(Records drawn from a dataset)
┌────────

-- ==== Sys2Proof/Tests/Slice0.lean ====
section
/-! SUPPORT. The model's own tests: ill-formed terms that the checks refuse, the words that the spec writes out (each
test names the rule that the words stand in), results that the spec works out, and for every statement of
Certificates/Slice0/Obligations.lean a concrete state and operands that meet its hypotheses. -/
namespace Sys2Proof.Tests
set_option Elab.async false
open Sys2Proof Sys2Proof.Machine

-- ## ill-formed terms

theorem test_wf_jtab_pair : wellFormed (.jtab false 4 3 7) = false := by decide
theorem test_wf_gangset_pair : wellFormed (.gangset false 9) = false := by decide
theorem test_wf_blocks : wellFormed (.xacq false 0) = false ∧ wellFormed (.xrel false 0) = false := by decide
theorem test_wf_image_pair : wellFormed (.hsave false 21 .wt) = false ∧ wellFormed (.hload false 21 .wt) = false := by decide
theorem test_wf_seqopen_pair : wellFormed (.seqopen false 5 9 9) = false := by decide
theorem test_wf_saddp_pairs : wellFormed (.saddp false 3 4 6) = false ∧ wellFormed (.saddp false 2 5 6) = false ∧
    wellFormed (.saddp false 2 4 7) = false := by decide
theorem test_wf_base_pair : wellFormed (.ld false 2 5 .si none) = false ∧ wellFormed (.sst false 2 5 .si 0) = false ∧
    wellFormed (.aadd false 2 5 .si none) = false ∧ wellFormed (.invr false 2 5) = false ∧
    wellFormed (.spld false 2 5 none) = false := by decide
theorem test_wf_no_index_v255 : wellFormed (.st false 2 4 .si (some 255)) = false ∧
    wellFormed (.acas false 2 4 .si (some 255)) = false ∧ wellFormed (.redor false 2 4 .si (some 255)) = false := by decide
theorem test_wf_four_registers : wellFormed (.ld4 false 14 8 .si none) = false ∧ wellFormed (.st4 false 13 8 .si none) = false := by
  decide
theorem test_wf_acas_pair : wellFormed (.acas false 3 4 .si none) = false := by decide
theorem test_wf_red_own : wellFormed (.redadd false 2 4 .own none) = false := by decide
theorem test_wf_accumulators : wellFormed (.mm128 false 24 4 6) = false ∧ wellFormed (.mm256 false 64 4 6) = false ∧
    wellFormed (.mm512 false 32 4 6) = false ∧ wellFormed (.mm1024 false 64 4 6) = false := by decide
theorem test_wf_matrix_pairs : wellFormed (.mm128 false 16 5 6) = false ∧ wellFormed (.mm1024 false 128 4 7) = false := by decide
theorem test_wf_pfl2_pair : wellFormed (.pfl2 false 9 7) = false := by decide
theorem test_wf_bank_pairs : wellFormed (.bkload false 9 21 2) = false ∧ wellFormed (.bkrun false 9 7 40) = false ∧
    wellFormed (.bkread false 4 7 1) = false := by decide
theorem test_wf_bkrun_block : wellFormed (.bkrun false 9 6 56) = false ∧ wellFormed (.bkrun false 9 6 55) = true := by decide
theorem test_wf_blocks_of_eight : wellFormed (.dcopy false 9 12) = false ∧ wellFormed (.dcopy false 9 0) = false ∧
    wellFormed (.cred false 9 12) = false ∧ wellFormed (.digest false 9 56) = true := by decide
theorem test_wf_bank_subset : wellFormed (.bankSubsetInstruction (.alu .mulh 0 (.q 0) (.q 1))) = false ∧
    wellFormed (.bankSubsetInstruction (.modeLo 0x0002)) = false ∧
    wellFormed (.bankSubsetInstruction (.modeLo 0x0008)) = true := by decide

-- ## words that the spec writes out

/-- R76, R82, R84, R359, R374, R375, R360, R400, R364, R293, R295, R198. -/
theorem test_decode_control :
    decodeWord 0x00000000 = .ok (.nop false) ∧ decodeWord 0x80000000 = .ok (.nop true) ∧
    decodeWord 0x01000008 = .ok (.modeiLo false 8) ∧ decodeWord 0x04FFFFFD = .ok (.bra false (-3)) ∧
    decodeWord 0x0600000C = .ok (.joinat false 12) ∧ decodeWord 0x07040306 = .ok (.jtab false 4 3 6) ∧
    decodeWord 0x08000064 = .ok (.call false 100) ∧ decodeWord 0x09000700 = .ok (.calli false 7) ∧
    decodeWord 0x0A000000 = .ok (.ret false) ∧ decodeWord 0x8A000000 = .ok (.ret true) ∧
    decodeWord 0x0B030201 = .ok (.refill false 3 2 1) ∧ decodeWord 0x0C000000 = .ok (.exit false) ∧
    decodeWord 0x8C000000 = .ok (.exit true) ∧ decodeWord 0x0D00002A = .ok (.trapi false 42) ∧
    decodeWord 0x0E000000 = .ok (.rett false) ∧ decodeWord 0x0F090003 = .ok (.yieldcCopy false 9 3) :=
  ⟨rfl, rfl, rfl, rfl, rfl, rfl, rfl, rfl, rfl, rfl, rfl, rfl, rfl, rfl, rfl, rfl⟩

/-- R384, R385, R357, R393, R363, R207, R107, R108, R117, R369, R371, R319, R321, R276, R373. -/
theorem test_decode_system :
    decodeWord 0x02050200 = .ok (.mfs false 5 2) ∧ decodeWord 0x030B0700 = .ok (.mts false 0x0B 7) ∧
    decodeWord 0x03000400 = .ok (.mts false 0 4) ∧ decodeWord 0x10050600 = .ok (.arrive false 5 6) ∧
    decodeWord 0x11000607 = .ok (.pwait false 6 7) ∧ decodeWord 0x12000020 = .ok (.dbar false 0x20) ∧
    decodeWord 0x13000A00 = .ok (.gangset false 10) ∧ decodeWord 0x14000005 = .ok (.xacq false 5) ∧
    decodeWord 0x15000002 = .ok (.xrel false 2) ∧ decodeWord 0x160052FF = .ok (.hsave false 20 .wt) ∧
    decodeWord 0x170052FF = .ok (.hload false 20 .wt) ∧ decodeWord 0x18000000 = .ok (.rflush false) ∧
    decodeWord 0x19050809 = .ok (.seqopen false 5 8 9) ∧ decodeWord 0x1A000500 = .ok (.seqend false 5) ∧
    decodeWord 0x1B000500 = .ok (.launch false 5) ∧ decodeWord 0x1C000506 = .ok (.signal false 5 6) ∧
    decodeWord 0x1D000716 = .ok (.ipush false 7 2 5) :=
  ⟨rfl, rfl, rfl, rfl, rfl, rfl, rfl, rfl, rfl, rfl, rfl, rfl, rfl, rfl, rfl, rfl, rfl⟩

└────────

Your assignment => Go through the data and copy each line exactly as it was written.

Written answer =>
-- ==== Sys2Proof/Tests/Slice0.lean ====
section
/-! SUPPORT. The model's own tests: ill-formed terms that the checks refuse, the words that the spec writes out (each
test names the rule that the words stand in), results that the spec works out, and for every statement of
Certificates/Slice0/Obligations.lean a concrete state and operands that meet its hypotheses. -/
namespace Sys2Proof.Tests
set_option Elab.async false
open Sys2Proof Sys2Proof.Machine

-- ## ill-formed terms

theorem test_wf_jtab_pair : wellFormed (.jtab false 4 3 7) = false := by decide
theorem test_wf_gangset_pair : wellFormed (.gangset false 9) = false := by decide
theorem test_wf_blocks : wellFormed (.xacq false 0) = false ∧ wellFormed (.xrel false 0) = false := by decide
theorem test_wf_image_pair : wellFormed (.hsave false 21 .wt) = false ∧ wellFormed (.hload false 21 .wt) = false := by decide
theorem test_wf_seqopen_pair : wellFormed (.seqopen false 5 9 9) = false := by decide
theorem test_wf_saddp_pairs : wellFormed (.saddp false 3 4 6) = false ∧ wellFormed (.saddp false 2 5 6) = false ∧
    wellFormed (.saddp false 2 4 7) = false := by decide
theorem test_wf_base_pair : wellFormed (.ld false 2 5 .si none) = false ∧ wellFormed (.sst false 2 5 .si 0) = false ∧
    wellFormed (.aadd false 2 5 .si none) = false ∧ wellFormed (.invr false 2 5) = false ∧
    wellFormed (.spld false 2 5 none) = false := by decide
theorem test_wf_no_index_v255 : wellFormed (.st false 2 4 .si (some 255)) = false ∧
    wellFormed (.acas false 2 4 .si (some 255)) = false ∧ wellFormed (.redor false 2 4 .si (some 255)) = false := by decide
theorem test_wf_four_registers : wellFormed (.ld4 false 14 8 .si none) = false ∧ wellFormed (.st4 false 13 8 .si none) = false := by
  decide
theorem test_wf_acas_pair : wellFormed (.acas false 3 4 .si none) = false := by decide
theorem test_wf_red_own : wellFormed (.redadd false 2 4 .own none) = false := by decide
theorem test_wf_accumulators : wellFormed (.mm128 false 24 4 6) = false ∧ wellFormed (.mm256 false 64 4 6) = false ∧
    wellFormed (.mm512 false 32 4 6) = false ∧ wellFormed (.mm1024 false 64 4 6) = false := by decide
theorem test_wf_matrix_pairs : wellFormed (.mm128 false 16 5 6) = false ∧ wellFormed (.mm1024 false 128 4 7) = false := by decide
theorem test_wf_pfl2_pair : wellFormed (.pfl2 false 9 7) = false := by decide
theorem test_wf_bank_pairs : wellFormed (.bkload false 9 21 2) = false ∧ wellFormed (.bkrun false 9 7 40) = false ∧
    wellFormed (.bkread false 4 7 1) = false := by decide
theorem test_wf_bkrun_block : wellFormed (.bkrun false 9 6 56) = false ∧ wellFormed (.bkrun false 9 6 55) = true := by decide
theorem test_wf_blocks_of_eight : wellFormed (.dcopy false 9 12) = false ∧ wellFormed (.dcopy false 9 0) = false ∧
    wellFormed (.cred false 9 12) = false ∧ wellFormed (.digest false 9 56) = true := by decide
theorem test_wf_bank_subset : wellFormed (.bankSubsetInstruction (.alu .mulh 0 (.q 0) (.q 1))) = false ∧
    wellFormed (.bankSubsetInstruction (.modeLo 0x0002)) = false ∧
    wellFormed (.bankSubsetInstruction (.modeLo 0x0008)) = true := by decide

-- ## words that the spec writes out

/-- R76, R82, R84, R359, R374, R375, R360, R400, R364, R293, R295, R198. -/
theorem test_decode_control :
    decodeWord 0x00000000 = .ok (.nop false) ∧ decodeWord 0x80000000 = .ok (.nop true) ∧
    decodeWord 0x01000008 = .ok (.modeiLo false 8) ∧ decodeWord 0x04FFFFFD = .ok (.bra false (-3)) ∧
    decodeWord 0x0600000C = .ok (.joinat false 12) ∧ decodeWord 0x07040306 = .ok (.jtab false 4 3 6) ∧
    decodeWord 0x08000064 = .ok (.call false 100) ∧ decodeWord 0x09000700 = .ok (.calli false 7) ∧
    decodeWord 0x0A000000 = .ok (.ret false) ∧ decodeWord 0x8A000000 = .ok (.ret true) ∧
    decodeWord 0x0B030201 = .ok (.refill false 3 2 1) ∧ decodeWord 0x0C000000 = .ok (.exit false) ∧
    decodeWord 0x8C000000 = .ok (.exit true) ∧ decodeWord 0x0D00002A = .ok (.trapi false 42) ∧
    decodeWord 0x0E000000 = .ok (.rett false) ∧ decodeWord 0x0F090003 = .ok (.yieldcCopy false 9 3) :=
  ⟨rfl, rfl, rfl, rfl, rfl, rfl, rfl, rfl, rfl, rfl, rfl, rfl, rfl, rfl, rfl, rfl⟩

/-- R384, R385, R357, R393, R363, R207, R107, R108, R117, R369, R371, R319, R321, R276, R373. -/
theorem test_decode_system :
    decodeWord 0x02050200 = .ok (.mfs false 5 2) ∧ decodeWord 0x030B0700 = .ok (.mts false 0x0B 7) ∧
    decodeWord 0x03000400 = .ok (.mts false 0 4) ∧ decodeWord 0x10050600 = .ok (.arrive false 5 6) ∧
    decodeWord 0x11000607 = .ok (.pwait false 6 7) ∧ decodeWord 0x12000020 = .ok (.dbar false 0x20) ∧
    decodeWord 0x13000A00 = .ok (.gangset false 10) ∧ decodeWord 0x14000005 = .ok (.xacq false 5) ∧
    decodeWord 0x15000002 = .ok (.xrel false 2) ∧ decodeWord 0x160052FF = .ok (.hsave false 20 .wt) ∧
    decodeWord 0x170052FF = .ok (.hload false 20 .wt) ∧ decodeWord 0x18000000 = .ok (.rflush false) ∧
    decodeWord 0x19050809 = .ok (.seqopen false 5 8 9) ∧ decodeWord 0x1A000500 = .ok (.seqend false 5) ∧
    decodeWord 0x1B000500 = .ok (.launch false 5) ∧ decodeWord 0x1C000506 = .ok (.signal false 5 6) ∧
    decodeWord 0x1D000716 = .ok (.ipush false 7 2 5) :=
  ⟨rfl, rfl, rfl, rfl, rfl, rfl, rfl, rfl, rfl, rfl, rfl, rfl, rfl, rfl, rfl, rfl, rfl⟩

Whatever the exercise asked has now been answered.